BKV: Family seems like such a broad subject that it’s almost impossible NOT to write about it. But you’re right, I’ve always been interested in families, especially the ones we choose to form after leaving, or losing, our original ones. Tribes are scary and fascinating, especially now that I have kids.
You talked about how this project was, in part, you attempting to better understand “the enemy,” and one thing that I thought was especially interesting about that is when you consider a lot of the ambiguities in the story, and one stunning parallel between the book’s protagonist and antagonist. The idea of “the enemy” seems clear, but it becomes apparent by the end that no one really knows anything besides they’re fighting and that’s just kind of what they do (even if readers are definitely rooting for one side). Is that part of what intrigued you about this project? The idea that “good” and “bad” can be a matter of perspective, almost?

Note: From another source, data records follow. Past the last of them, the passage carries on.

-- ==== Sys2Proof/Laws/KeepsStream.lean ====
section
/-! SUPPORT. What the operations of streams, triggers, images, memory commands, Ethernet and the ring log keep. -/

namespace Sys2Proof.Laws

set_option Elab.async false

open Sys2Proof Sys2Proof.Machine Sys2Proof.Safety

/-! ### Streams, triggers and capture -/

theorem keeps_commitCells {o s : State} {q source cells} (h : Keeps o s) : Keeps o (commitCells q source cells s) := by
  unfold commitCells
  repeat' first | with_reducible assumption | intro _ | with_reducible apply keeps_commitCell | with_reducible apply keeps_foldl

theorem keeps_setLane {o s : State} {l x} (h : Keeps o s) : Keeps o (setLane l x s) := by
  unfold setLane
  dsimp only
  repeat' first | with_reducible assumption | with_reducible exact id | with_reducible apply keeps_mk

theorem keeps_updEPort {o s : State} {p f} (h : Keeps o s) : Keeps o (updEPort p f s) := by
  unfold updEPort
  dsimp only
  repeat' first | with_reducible assumption | with_reducible exact id | with_reducible apply keeps_mk

theorem keeps_updChanT {o s : State} {k f} (h : Keeps o s) : Keeps o (updChanT k f s) := by
  unfold updChanT
  dsimp only
  repeat' first | with_reducible assumption | with_reducible exact id | with_reducible apply keeps_mk

theorem keeps_updOutT {o s : State} {o0 f} (h : Keeps o s) : Keeps o (updOutT o0 f s) := by
  unfold updOutT
  dsimp only
  repeat' first | with_reducible assumption | with_reducible exact id | with_reducible apply keeps_mk

theorem keeps_updCap {o s : State} {o0 f} (h : Keeps o s) : Keeps o (updCap o0 f s) := by
  unfold updCap
  dsimp only
  repeat' first | with_reducible assumption | with_reducible exact id | with_reducible apply keeps_mk

theorem keeps_resetTrigger {o s : State} (h : Keeps o s) : Keeps o (resetTrigger s) := by
  unfold resetTrigger
  dsimp only
  repeat' first
    | with_reducible assumption
    | intro _
    | with_reducible apply keeps_updChanT
    | with_reducible apply keeps_updOutT
    | with_reducible apply keeps_updQueue
    | with_reducible apply keeps_updCap
    | with_reducible apply keeps_ite_same
    | with_reducible apply keeps_foldl

theorem keeps_updStream {o s : State} {i f} (h : Keeps o s) : Keeps o (updStream i f s) := by
  unfold updStream
  dsimp only
  repeat' first | with_reducible assumption | with_reducible exact id | with_reducible apply keeps_mk

theorem keeps_serveStreamConfig {o s : State} {f} (h : Keeps o s) : Keeps o (serveStreamConfig f s) := by
  unfold serveStreamConfig
  dsimp only
  repeat' first
    | with_reducible assumption
    | intro _
    | with_reducible apply keeps_answer
    | with_reducible apply keeps_answerOk
    | with_reducible apply keeps_updStream
    | with_reducible apply keeps_ite_same
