theorem csrs_queueCsr (s : State) (a) : CsrsKeep (queueCsr s a) := by
  unfold queueCsr
  split
  · exact csrs_none
  · extract_lets x r clear
    have k {o s w i f} (h : Keeps o s) : Keeps o (clear w i f s) := keeps_ite (keeps_updQueue h) h
    clear_value clear
    repeat' first
      | exact csrs_none
      | exact csrs_ro
      | exact csrs_rc fun o s w h => keeps_updQueue h
      | exact csrs_rw fun o s w h => k (k (k h))
      | split

theorem csrs_arborCsr (s : State) (a) : CsrsKeep (arborCsr s a) := by
  unfold arborCsr
  repeat' first
    | exact csrs_none
    | exact csrs_ro
    | exact csrs_rc fun o s w h => keeps_mk h id id id id id id id id id
    | split

theorem csrs_streamCsr (s : State) (i o) : CsrsKeep (streamCsr s i o) := by
  unfold streamCsr
  dsimp only
  repeat' first
    | exact csrs_none
    | exact csrs_ro
    | exact csrs_rc fun o s w h => keeps_updStream h
    | split

theorem csrs_chanCsr (s : State) (i o) : CsrsKeep (chanCsr s i o) := by
  unfold chanCsr
  dsimp only
  repeat' first
    | exact csrs_none
    | exact csrs_ro
    | exact csrs_rw fun o s w h => keeps_updChanT h
    | split

theorem csrs_outCsr (s : State) (i o) : CsrsKeep (outCsr s i o) := by
  unfold outCsr
  dsimp only
  repeat' first
    | exact csrs_none
    | exact csrs_ro
    | exact csrs_rw fun o s w h => keeps_updOutT h
    | exact csrs_rw fun o s w h => keeps_updCap h
    | split

theorem csrs_triggerCsr (s : State) (a) : CsrsKeep (triggerCsr s a) := by
  unfold triggerCsr
  dsimp only
  repeat' first
    | exact csrs_none
    | exact csrs_streamCsr _ _ _
    | exact csrs_chanCsr _ _ _
    | exact csrs_outCsr _ _ _
    | exact csrs_rc fun o s w h => keeps_mk h id id id id id id id id id
    | exact csrs_rw fun o s w h => keeps_mk h id id id id id id id id id
    | split

theorem csrs_macCsr (s : State) (a) : CsrsKeep (macCsr s a) := by
  unfold macCsr
  dsimp only
  repeat' first | exact csrs_none | exact csrs_ro | split

theorem csrs_laneCsr (s : State) (p l o) : CsrsKeep (laneCsr s p l o) := by
  unfold laneCsr
  dsimp only
  repeat' first
    | exact csrs_none
    | exact csrs_ro
    | exact csrs_rw fun o s w h => keeps_updPort h
    | split

theorem csrs_fportCsr (s : State) (p o) : CsrsKeep (fportCsr s p o) := by
  unfold fportCsr
  dsimp only
  repeat' first
    | exact csrs_none
    | exact csrs_ro
    | exact csrs_laneCsr _ _ _ _
    | exact csrs_rc fun o s w h => keeps_updPort h
    | split

theorem csrs_fabricOwnCsr (s : State) (a) : CsrsKeep (fabricOwnCsr s a) := by
  unfold fabricOwnCsr
  dsimp only
  repeat' first
    | exact csrs_none
    | exact csrs_ro
    | exact csrs_rc fun o s w h => keeps_mk h id id id id id id id id id
    | split

theorem csrs_fabricCsr (s : State) (a) : CsrsKeep (fabricCsr s a) := by
  unfold fabricCsr
  split
  · exact csrs_fabricOwnCsr _ _
  · split
    · exact csrs_fportCsr _ _ _
    · exact csrs_none

theorem csrs_timeCsr (s : State) (a) : CsrsKeep (timeCsr s a) := by
  unfold timeCsr
  dsimp only
  repeat' first
    | exact csrs_none
    | exact csrs_ro
    | exact csrs_rc fun o s w h => keeps_mk h id id id id id id id id id
    | exact csrs_rw fun o s w h => keeps_mk h id id id id id id id id id
    | exact csrs_rw fun o s w h => keeps_setPps h
    | exact csrs_rw fun o s w h => keeps_ite (keeps_mk h id id id id id id id id id) h
    | split

theorem csrs_powerCsr (s : State) (a) : CsrsKeep (powerCsr s a) := by
  unfold powerCsr
  dsimp only
  repeat' first
    | exact csrs_none
    | exact csrs_ro
    | exact csrs_rc fun o s w h => keeps_mk h id id id id id id id id id
    | exact csrs_rw fun o s w h => keeps_mk h id id id id id id id id id
    | split

theorem csrs_securityCsr (s : State) (a) : CsrsKeep (securityCsr s a) := by
  unfold securityCsr
  repeat' first | exact csrs_none | exact csrs_ro | split

theorem csrs_ringCsr (s : State) (a) : CsrsKeep (ringCsr s a) := by
  unfold ringCsr
  dsimp only
  repeat' first
    | exact csrs_none
    | exact csrs_ro
    | exact csrs_rc fun o s w h => keeps_mk h id id id id id id id id id
    | exact csrs_rw fun o s w h => keeps_mk h id id id id id id id id id
    | split
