theorem keeps_serveOp {o s : State} {f} (h : Keeps o s) : Keeps o (serveOp f s) := by
  unfold serveOp
  split
  · exact keeps_serveNop h
  · exact keeps_serveIdentify h
  · exact keeps_serveGetStatus h
  · exact keeps_serveOpenSession h
  · exact keeps_serveCloseSession h
  · exact keeps_serveResetDomain h
  · exact keeps_serveReadCsr h
  · exact keeps_serveWriteCsr h
  · exact keeps_serveSelectProfile h
  · exact keeps_serveReadProfile h
  · exact keeps_serveWriteProfile h
  · exact keeps_serveLoadImage h
  · exact keeps_serveUnloadContext h
  · exact keeps_serveStart h
  · exact keeps_serveStop h
  · exact keeps_serveAbort h
  · exact keeps_serveStep h
  · exact keeps_serveDrain h
  · exact keeps_serveMemRead h
  · exact keeps_serveMemWrite h
  · exact keeps_serveMemFill h
  · exact keeps_serveScrub h
  · exact keeps_serveSqConfig h
  · exact keeps_serveSqWrite h
  · exact keeps_serveSqRead h
  · exact keeps_serveSqMark h
  · exact keeps_serveSqRewind h
  · exact keeps_serveSqRelease h
  · exact keeps_serveSqFlush h
  · exact keeps_serveSqReset h
  · exact keeps_serveArbLoad h
  · exact keeps_serveArbRead h
  · exact keeps_serveArbVerify h
  · exact keeps_serveArbTcamLoad h
  · exact keeps_serveArbEnsemble h
  · exact keeps_serveArbMode h
  · exact keeps_serveArbEval h
  · exact keeps_serveStreamConfig h
  · exact keeps_serveTrigArm h
  · exact keeps_serveTrigDisarm h
  · exact keeps_serveTrigRearm h
  · exact keeps_serveMacConfig h
  · exact keeps_serveMacFilter h
  · exact keeps_serveGateListLoad h
  · exact keeps_serveExtractConfig h
  · exact keeps_serveTemplateLoad h
  · exact keeps_serveReplyConfig h
  · exact keeps_serveCountersRead h
  · exact keeps_serveFportPower h
  · exact keeps_serveLaneControl h
  · exact keeps_serveFabricConfig h
  · exact keeps_serveReduceGroup h
  · exact keeps_serveTimeRead h
  · exact keeps_serveTimeSet h
  · exact keeps_serveTimeStep h
  · exact keeps_serveTimeAdjFreq h
  · exact keeps_serveTimeInvalidate h
  · exact keeps_serveTimeSource h
  · exact keeps_servePtpPortConfig h
  · exact keeps_servePpsConfig h
  · exact keeps_servePowerStop h
  · exact keeps_serveMarginReplan h
  · exact keeps_serveHealthTest h
  · exact keeps_serveColumnFail h
  · exact keeps_serveAttest h
  · exact keeps_serveGetCert h
  · exact keeps_serveFwUpdate h
  · exact keeps_serveFwRecover h
  · exact keeps_serveSafeModelStore h
  · exact keeps_serveRingStart h
  · exact keeps_serveRingStop h
  · exact keeps_serveRingRead h
  · exact keeps_serveRingSealRead h
  · exact keeps_serveFoldRead h

theorem keeps_serve {o s : State} {f} (h : Keeps o s) : Keeps o (serve f s) := by
  unfold serve
  exact keeps_ite (keeps_answer (keeps_updFlight h (fun _ => rfl))) (keeps_serveOp (keeps_updFlight h (fun _ => rfl)))

theorem keeps_tryServe {o s : State} {atStep n} (h : Keeps o s) : Keeps o (tryServe atStep n s) := by
  unfold tryServe
  split
  · exact h
  · exact keeps_ite h (keeps_serve h)

theorem keeps_endTaken {o s : State} {id0} (h : Keeps o s) : Keeps o (endTaken id0 s) := by
  unfold endTaken
  repeat' first | with_reducible assumption | with_reducible apply keeps_endOther | split

theorem keeps_take {o s : State} {op p} (h : Keeps o s) : Keeps o (take op p s) := by
  have k (f : Flight) (hf : f.id = s.host.nextId) :
      Keeps o { s with host := { s.host with flights := s.host.flights ++ [f], nextId := s.host.nextId + 1 } } := by
    refine keeps_mk h id id id id (fun g => ?_) id id id id
    simp only [List.all_eq_true, List.mem_append, List.mem_singleton, decide_eq_true_eq] at g ⊢
    rintro x (hx | rfl)
    · exact Nat.lt_succ_of_lt (g x hx)
    · exact hf ▸ Nat.lt_succ_self _
  exact keeps_ite (keeps_tryServe (k _ rfl)) (keeps_endTaken (keeps_tryServe (k _ rfl)))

BKV: Well, I struggle with concepts like “evil,” but I’m not such a moral relativist that I’d say nothing is empirically bad. For example, genocide is pretty crummy. As a reader and a writer, I just like fiction that puts me in the shoes of very different characters, especially ones with “nontraditional” values. Steve and I had no idea if an audience would still care about our protagonist after she brutally executes an unarmed American prisoner of war in the first issue, but as storytellers, it was an intriguing challenge.
Be honest: how much guff did you get for LePage’s dialogue? Or did your efforts in writing a French speaking character despite not speaking French yourself work out?
BKV: I took very little guff thanks to our Québécois translator, Mathieu Chalifoux, and to Steve Skroce, whose performances are so expressive that you could usually tell exactly what LePage was saying even if you don’t speak a lick of French. There were some occasions when I deviated from Mathieu’s translations because I wanted even monolinguals like me to understand some aspect of the dialogue, but I blame any perceived “mistakes” on the natural evolution of language over the next one hundred years, so please stop complaining and give me my No-Prize.
I don’t want to give anything away about the book, but despite the book ending with some major cast changes, a lot of the pieces are still on the table. Is this world one you could ever see yourself visiting again, or do you feel you’ve said everything you wanted to with this story?
BKV: Nah, I think Steve and I said precisely what we wanted to say about Amber with this self-contained story.
But despite the aforementioned scenes of our protagonists killing American troops, there’s been a shocking amount of interest from Hollywood in adapting this story into another medium, so I think there’s an excellent chance that the world hasn’t seen the last of the Two-Four.
For now, I’m just excited about what’s next in the world of creator-owned comics from Steve Skroce. 2016 is going to be a great year, especially if the Cavs can finish making quick work of the Raptors (sorry, Toronto).